Case Study - CV Pipeline Design

Three scenarios that require computer vision engineering judgment. For each: understand the problem, think about what you would do, then read the analysis.

Scenario 1: Drone surveillance feed

Problem

You are processing real-time video from an FPV drone flying at 50-100m altitude over a road network. The task: track all vehicles in the field of view, report their positions and trajectories, and flag any that stop or reverse direction.

Constraints:

Jetson Orin Nano onboard (8GB, ~40 TOPS INT8)
720p video at 30 FPS
Latency requirement: < 200ms end-to-end
The drone moves, so the background moves too
Vehicles appear small (20-60 pixels wide)
Must work day and night (IR camera available)

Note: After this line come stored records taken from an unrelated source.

-- ==== Sys2Proof/Machine/Runs.lean ====
section
/-! DEFINITION. Machine/Runs.lean: the start of a run (08 R306, 04 R138): set-up, resolution of regions, declarations of channels and
groups, repairs before the curtain count, the curtain count. -/
namespace Sys2Proof.Machine

/-- A command that has not completed ends with a status and RESULT 0. -/
def endWith (port q seq status : Nat) (s : State) : State := endCommand port q seq status 0 false false s

/-- A job-refused event of a partition (R305, R356): stage, section TYPE, index. -/
def jobRefused (n num unit stage typ index : Nat) (s : State) : State :=
  raiseP n 0x4001 unit (pack [(stage, 56, 8), (typ, 48, 8), (index, 0, 32)]) s (pack [(num, 32, 32)])

/-! Set-up: steps 1 and 2 of R306. -/

/-- A tile at the start of a run (R246, R299, R306): its records of LOAD_JOB stay, the rest is as at first. -/
def JobTile.atStart (x : JobTile) : JobTile :=
  { tile := x.tile, list := x.list, descs := x.descs, epis := x.epis, depths := x.depths, shared := x.shared,
    seq := x.seq, extra := x.extra, act := x.act }

/-- A channel at the start of a run (R290). -/
def Channel.atStart (h : Channel) : Channel :=
  { h with credits := h.depth, written := 0, arrived := 0, taken := 0, srcSeat := none, acked := 0 }

/-- What the collectives keep from one run of a job to the next: decisions, proofs, the index of commit records. -/
def CollRun.atStart (c : CollRun) : CollRun :=
  { nextId := c.nextId, decided := c.decided, decision := c.decision, applied := c.applied, index := c.index, proven := c.proven,
    redone := c.redone, abandoned := c.abandoned }

/-- The segment entry of a segment at START_JOB (R350, R369): the state it has, or its first use after LOAD_JOB. -/
def startSegment (j : Job) (early : Bool) (i : Nat) (w : List W64) : Segment :=
  let g := segFields w
  match j.seg i with
  | some o =>
    let old := segFields o.words
    if old.fieldBase == g.fieldBase && old.elements == g.elements then { o with words := w, upd := if o.upd == 5 then 4 else o.upd }
    else { index := i, words := w, slot := early && g.initSlot, step := j.step }
  | none => { index := i, words := w, slot := early && g.initSlot, step := j.step }

/-- The audits of a partition's pools reset at the start of a run (R324). -/
def resetAudits (n : Nat) (s : State) : State :=
  (poolsOf n s).foldl (fun s c => onPool c.pool (fun p => { p with audit := {} }) s) s

/-- Steps 1 and 2 of R306, and the engines' copy of the optimiser table (R350). -/
def setUpRun (j : Job) (r : Run) (table : Option OptTable) (segs : List (List W64)) (s : State) : State :=
  let early := earlyMode j.part s
  resetAudits j.part (onJob j.part j.num (fun j =>
    { j with
      tiles := j.tiles.map JobTile.atStart, channels := j.channels.map Channel.atStart, route := {}, coll := j.coll.atStart,
      run := some r, table, segs := segs.zipIdx.map fun p => startSegment j early p.2 p.1 }) s)

/-! Regions (R447, R466, R488). -/

/-- Add without repeating. -/
def addOnce {α : Type} [BEq α] (l : List α) (a : α) : List α := if l.contains a then l else l ++ [a]

/-- The (MEMBER, KEY) pairs that a run resolves: those of SPACE 1 descriptors, and the scratch shards of ATOMIC descriptors. -/
def Job.resolvePairs (j : Job) : List (Nat × Nat) :=
  let own := j.tiles.flatMap fun x => (x.descs.filter fun d => d.space == 1).map fun d => (d.member, d.keyT)
  let coll := (List.range j.cdescCount).flatMap fun i =>
    let c := j.cdesc i
    if cOp c == 0 && cAlgo c == 2 then (List.range (j.ranks (cGroup c))).map fun q => (j.rankSeat (cGroup c) q % 64, cKey c) else []
  (own ++ if j.csection.isEmpty then [] else coll).foldl addOnce []

/-- The region of a partition that carries a key: that of the lowest REGION (R447). -/
def regionByKey (n key : Nat) (s : State) : Option RegionCfg := match s.boot.shadow with
  | some b => (b.regions.filter fun r => r.partition == n && r.key == key).foldl (fun o r => match o with
      | some q => if r.region < q.region then some r else o
      | none => some r) none
  | none => none

/-- READ, WRITE and ATOMIC of a region as bits 0 to 2. -/
def RegionCfg.perm (r : RegionCfg) : Nat := b2n r.read + 2 * b2n r.write + 4 * b2n r.atomic

/-- Ask for one region (R447): the module's own is looked up at once, any other by a RESOLVE. -/
def askRegion (j : Job) (s : State) (p : Nat × Nat) : State :=
  let wait := onFab (fun f => { f with resolves := f.resolves ++ [⟨j.part, j.num, p.1, p.2⟩] }) s
  if p.1 == seatOf s % 64 then
    match regionByKey j.part p.2 s with
    | some r => onJob j.part j.num (fun j => { j with run := j.run.map fun q => { q with
        regions := q.regions ++ [⟨p.1, p.2, r.base, r.size * 2 ^ 21, r.perm⟩] } }) s
    | none => wait
  else sendAgent j.part p.1 0x01 [pack [(p.2, 0, 32)]] wait

/-- The member of a dispatch group that is not a member of the pod (R466). -/
def groupOutside (j : Job) (s : State) : Bool :=
  (List.range j.mapCount).any fun i =>
    !mLocal (j.rmap i) && (mGroup (j.rmap i)).any fun d => podMembers? s ≤ d

/-! Declarations (R306, R483). -/

/-- The module at the other end of a channel takes part in the run: a consumer on another module. -/
def Channel.outward (own : Nat) (h : Channel) : Bool := h.dstSeat != own

/-- A channel whose producer is on another module. -/
def Channel.inward (own : Nat) (j : Job) (h : Channel) : Bool := h.dstSeat == own && !h.localSrc own j

/-- The first two words of a channel's entry. -/
def Channel.words (h : Channel) : List W64 :=
  [pack [(h.srcTile, 54, 10), (h.srcIndex, 50, 4), (h.dstTile, 40, 10), (h.dstIndex, 36, 4), (h.dstSeat, 24, 12), (h.depth, 20, 4)],
   pack [(h.entryBytes, 32, 32)]]

/-- A declaration is about a channel: the same tiles, indices and consumer. -/
def Channel.named (h : Channel) (c0 : W64) : Bool :=
  fld c0 63 24 == fld ((h.words).getD 0 0) 63 24

/-- DEPTH and ENTRY_BYTES agree. -/
def Channel.agrees (h : Channel) (c0 c1 : W64) : Bool := fld c0 23 20 == h.depth && fld c1 63 32 == h.entryBytes

/-- The declaration of a peer about a remote channel of a job: from the consumer's seat, or for the consumer from any seat but its
own. -/
def declFor (own : Nat) (j : Job) (h : Channel) : Option (Nat × W64 × W64) := j.decls.findSome? fun d => match d with
  | .channel seat c0 c1 =>
    if h.named c0 && (if h.outward own then seat == h.dstSeat else seat != own) then some (seat, c0, c1) else none
  | .group _ _ _ _ => none

/-- Words of a digest. -/
def seatDigestWords (d : Digest) : List W64 := (List.range 6).map fun i => BitVec.ofNat 64 (d.toNat >>> (64 * i))

/-- The digest of a group's seat list (R483). -/
def Job.seatDigest (j : Job) (g : Nat) : Digest :=
  Config.sha384 ((j.csection.drop (8 * (j.groupAt g + 1))).take (8 * ((j.ranks g + 31) / 32)))

/-- OP, ALGO and element count or BYTES of each descriptor on a group (R483). -/
def Job.groupDescs (j : Job) (g : Nat) : List (Nat × Nat × Nat) :=
  ((List.range j.cdescCount).filter fun i => cGroup (j.cdesc i) == g).map fun i =>
    let c := j.cdesc i
    let elements := ((cSegs c).map fun q => ((j.seg q).map fun x => (segFields x.words).elements).getD 0).sum
    (cOp c, cAlgo c, if cOp c < 2 || cOp c == 5 then elements else cBytes c)

/-- Send a declaration to a seat: on VL4 in the pod, as a DMT message of class 4 beyond it (R457, R466). -/
def sendDeclaration (n seat : Nat) (words : List W64) (s : State) : State :=
  if seat / 64 == seatOf s / 64 then sendAgent n (seat % 64) 0x04 words s
  else dmtSend n seat 4 0 0 (packet 4 0xC3 (seat % 64) (seatOf s % 64) 0 true true (0x04 * 2 ^ 24) 0 0 []).h0 (ofWords words) s

/-- Step 3 of R306: a producer declares its remote channels, each rank its groups; a consumer answers what has come already. -/
def declare (j : Job) (s : State) : State :=
  let own := seatOf s
  let s := (j.channels.filter (Channel.outward own)).foldl (fun s h => sendDeclaration j.part h.dstSeat h.words s) s
  let s := (j.channels.filter (Channel.inward own j)).foldl (fun s h => match declFor own j h with
    | some d => sendDeclaration j.part d.1 h.words s
    | none => s) s
  if j.csection.isEmpty then s
  else (List.range j.groupCount).foldl (fun s g =>
    let words := BitVec.ofNat 64 g :: seatDigestWords (j.seatDigest g) ++
      (j.groupDescs g).flatMap fun d => [pack [(d.1, 60, 4), (d.2.1, 58, 2)], BitVec.ofNat 64 d.2.2]
    ((List.range (j.ranks g)).filter (· != j.myRank g)).foldl (fun s q => sendDeclaration j.part (j.rankSeat g q) words s) s) s

/-- A rank's declaration of a group. -/
def groupDecl (j : Job) (g rank : Nat) : Option (Digest × List (Nat × Nat × Nat)) := j.decls.findSome? fun d => match d with
  | .group seat k dig ds => if k == g && seat == j.rankSeat g rank then some (dig, ds) else none
  | .channel _ _ _ => none

/-- The other ranks of every group, as (group, rank). -/
def otherRanks (j : Job) : List (Nat × Nat) :=
  if j.csection.isEmpty then []
  else (List.range j.groupCount).flatMap fun g => ((List.range (j.ranks g)).filter (· != j.myRank g)).map fun q => (g, q)

/-- The remote channels of a job. -/
def remoteChannels (own : Nat) (j : Job) : List Channel := j.channels.filter fun h => h.outward own || h.inward own j

/-- A declaration that has come differs from the own one. -/
def mismatch (own : Nat) (j : Job) : Bool :=
  ((remoteChannels own j).any fun h => match declFor own j h with
    | some d => !h.agrees d.2.1 d.2.2
    | none => false) ||
  (otherRanks j).any fun p => match groupDecl j p.1 p.2 with
    | some d => d.1 != j.seatDigest p.1 || d.2 != j.groupDescs p.1
    | none => false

Pause — what would you do?

Think about: detection model, tracker choice, how to handle camera motion, day/night strategy.

Analysis

Detection model: YOLO11n or YOLO11s quantized to INT8 for Jetson. The nano model runs ~100 FPS on Jetson Orin at 640px input. For small objects at altitude, you have two options:

Run detection at full resolution with small anchor tuning
Run SAHI (Slicing Aided Hyper Inference): tile the image into overlapping patches, detect per patch, merge results. Slower but catches small objects.

Recommendation: start with full-res YOLO11s-INT8. If small vehicle recall is too low, add SAHI with 2x2 tiling.

Tracker: ByteTrack. It’s fast (< 1ms per frame), handles brief occlusions via low-confidence detections, and has no deep appearance model to slow things down. At this altitude, vehicles are small and appearances are not distinctive enough for Re-ID anyway.

Camera motion compensation: The drone moves, so IoU-based tracking fails (the same vehicle shifts position between frames even when stationary). Solution:

Estimate inter-frame homography (cv2.findHomography on matched ORB features)
Warp previous track positions to current frame coordinates
Then do IoU matching in the stabilized coordinate system

This is critical. Without it, every drone camera pan creates false ID switches.

Day/night: Train on both RGB and IR images. YOLO handles IR well if included in training data. For night, switch to IR input automatically based on ambient light sensor.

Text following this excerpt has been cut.